In for a Pound: Showtime's Penny Dreadful

Josh Hartnett, Harry Treadaway, Eva Green and Timothy Dalton in Penny Dreadful (Photo by Jonathan Hession)

Named for the Victorian-era pulp novels that captured the attention of young British men with their vivid tales of true crime and gothic horror, Showtime's new series Penny Dreadful premieres tonight. The show is a co-production of Showtime with Britain's Sky Atlantic and will begin airing for UK audiences on May 20th. The period horror series boasts strong production values, a talented cast of actors, and some genuine literary ambition. And also, it need not be said, vampires. Lots and lots of vampires.

With three seasons of FX's American Horror Story under our belt and the second season of its poorer Netflix cousin Hemlock Grove premiering in a month,  I wouldn't have thought that the television landscape needed another self-described "psychosexual" horror series. And honestly for this sometimes weak-stomached viewer, two horror series have sometimes been two too many, with the current shows erring too much and too often on the side of exploitation for me to enjoy them regularly. To its credit, Penny Dreadful  for all its gothic pedigree and explicitness regarding blood and sex  has succeeded in telling a story which is both creepy and entertaining. Sensationalist without being lurid, literary without being self-conscious, Penny Dreadful is a blast.

Set in 1891 London (mainly in the city's East End, because where else would you want to be in late Victorian England?), Penny Dreadful is created and written by John Logan, the playwright-turned-screenwriter who has penned such diverse fare as RangoHugo and Gladiator, and who co-wrote Skyfall. (Logan is also slated to write the next two James Bond films, with Dreadful executive producer Sam Mendes returning as director for both.) With Penny Dreadful, Logan reaches into the annals of British gothic fiction and reinvents some its most memorable personages. And alongside figures straight from the pages of Mary Shelley and Bram Stoker are some wholly original characters.
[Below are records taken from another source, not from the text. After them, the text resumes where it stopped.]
/-- Physical address of a context table entry (R304). -/
def ctxEntry (s : State) (c : Nat) : Nat := s.ctl.ctxtb.toNat + 128 * c

/-- Every page of a range is present, writable and of the near or far tier (R305). -/
def pagesHeld (s : State) (root : W64) : Nat → Nat → Nat → Bool
  | 0, _, n => n == 0
  | f + 1, va, n =>
    if n = 0 then true
    else match walk s root va with
      | .ok t =>
        let step := Nat.min n (pageBytes t.level - va % pageBytes t.level)
        leafBit t.leaf 2 && leafTier t.leaf ≤ 1 && pagesHeld s root f (va + step) (n - step)
      | .error _ => false

/-- The pages of a range, by the number of 4 KiB pages. -/
def rangeHeld (s : State) (root : W64) (va n : Nat) : Bool := pagesHeld s root (n / 4096 + 2) va n

/-- The dependences of the context's waiting records are tested again (R311). -/
def retest (s : State) (c : Nat) : State := { s with depWait := s.depWait.filter fun x => x.1 != c }

/-- A context from its table entry (R304). -/
def contextAt (s : State) (c : Nat) : Context :=
  let p := ctxEntry s c
  let w (off n : Nat) : Nat := physNum s (p + off) n
  { state := 1, root := BitVec.ofNat 64 (w 0 8), trap := BitVec.ofNat 64 (w 8 8), qtab := BitVec.ofNat 64 (w 0x10 8)
    evt := BitVec.ofNat 64 (w 0x18 8), saveb := BitVec.ofNat 64 (w 0x20 8), savesz := w 0x28 4, saven := w 0x2C 4
    asid := BitVec.ofNat 16 (w 0x30 2), priomax := w 0x32 1 }

/-- The ring of an enabled queue is held (R305). -/
def ringHeld (s : State) (k : Context) (q : Nat) : Bool :=
  match walk s k.root (k.qtab.toNat + 64 * q) with
  | .ok t =>
    let d := descOf (physRead s t.pa 64)
    !d.ok || rangeHeld s k.root d.base (128 * 2 ^ d.logn)
  | .error _ => false

/-- The ring of an enabled queue is not 4 KiB aligned (R305, R306). -/
def ringSkew (s : State) (k : Context) (q : Nat) : Bool :=
  match walk s k.root (k.qtab.toNat + 64 * q) with
  | .ok t => let d := descOf (physRead s t.pa 64); d.ok && d.base % 4096 != 0
  | .error _ => false

/-- CREATE (R304, R305): a context that lives on keeps its launch ids and what was submitted; its records' dependences are tested anew (R311). Where the
conditions of RESULT 1 and of RESULT 2 both hold, the spec does not say which is given; the model gives 1 (log 102). -/
def createContext (s : State) (c : Nat) : State :=
  let p := ctxEntry s c
  let k := contextAt s c
  let bad := physNum s (p + 0x33) 1 != 0 || physNum s (p + 0x38) 72 != 0 || k.qtab.toNat % 4096 != 0 || k.evt.toNat % 4096 != 0
    || k.saveb.toNat % 4096 != 0 || bits k.root.toNat 0 12 != 0 || bits k.root.toNat 52 12 != 0
  if bad || (upto 64).any (ringSkew s k) then cmdDone s 1
  else if !(rangeHeld s k.root k.saveb.toNat (k.saven * k.savesz * 4096) && rangeHeld s k.root k.qtab.toNat 4096
      && (upto 64).all (ringHeld s k) && (k.evt = 0 || rangeHeld s k.root k.evt.toNat 32768)) then cmdDone s 2
  else
    let old := contextOf s c
    let k1 := if old.state = 1 then { k with nextId := old.nextId, ids63 := old.ids63, views63 := old.views63, evViews := old.evViews, bells := old.bells } else k
    cmdDone (retest (modContext (physPut s (p + 0x34) 4 1) c fun _ => k1) c) 0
Timothy Dalton and Eva Green in Penny Dreadful
Comparisons of Alan Moore's now classic graphic novel The League of Extraordinary Gentlemen, whose first issues were published in 1999, are sure to dominate online conversation as the series' 8-episode first season airs, but if the first hour is any indication, the overlaps are mainly superficial. Beyond sharing the same basic conceit  a team up of some of the late 19th century's most iconic literary creations, including characters from Bram Stoker's Dracula (1897)  Logan's universe is explicitly gothic to Moore's more steampunk sensibility, and far less expansive than the graphic novels, both in population and historical ambition. Moreover, while Moore's team, led by Sherlock's brother Mycroft Holmes, has the official backing of the British government, the Penny Dreadful gang is a much more ragtag affair. Ultimately, aside from both writers' playful use of public domain material, I don't anticipate the inevitable comparisons will compromise either the impact or originality of the television series. Penny Dreadful only reminded me of Moore's work long enough to regret that no-one even considered adapting the books for an ambitious television series, instead of the noisy, uneven feature film of 2003. Unfortunately,  the two stories are certainly similar enough to now keep that from happening for the near future.

Indeed, not to be outdone by the film adaptation of Extraordinary Gentlemen (which boasted Sean Connery as adventurer Allan Quatermain), Logan casts another former Bond, Timothy Dalton, for his adventurer Sir Malcolm Murray. Dalton's character is playing double narrative duty here, since he not only stands in for the Quartermain role, but because it is his obsessive search for his missing daughter – Wilhelmina, aka "Mina" Harker (née Murray) of Dracula fame  that brings our "heroes" together,  a team which includes a young Victor Frankenstein (Harry Treadaway) and (eventually) an unnervingly beautiful gentleman by the name of Dorian Gray (portrayed by newcomer Reeve Carney). Still, for all the familiar names, the majority of the characters we have met so far are creations of Logan himself, even if they are recognizable genre types: the American gunslinger Ethan Chandler (Josh Hartnett, Black Hawk Down), the aging explorer Sir Malcolm, and Vanessa Ives (played by French actress and Bond film alum Eva Green), the alluring spiritualist with not a little of Sherlock Holmes in her.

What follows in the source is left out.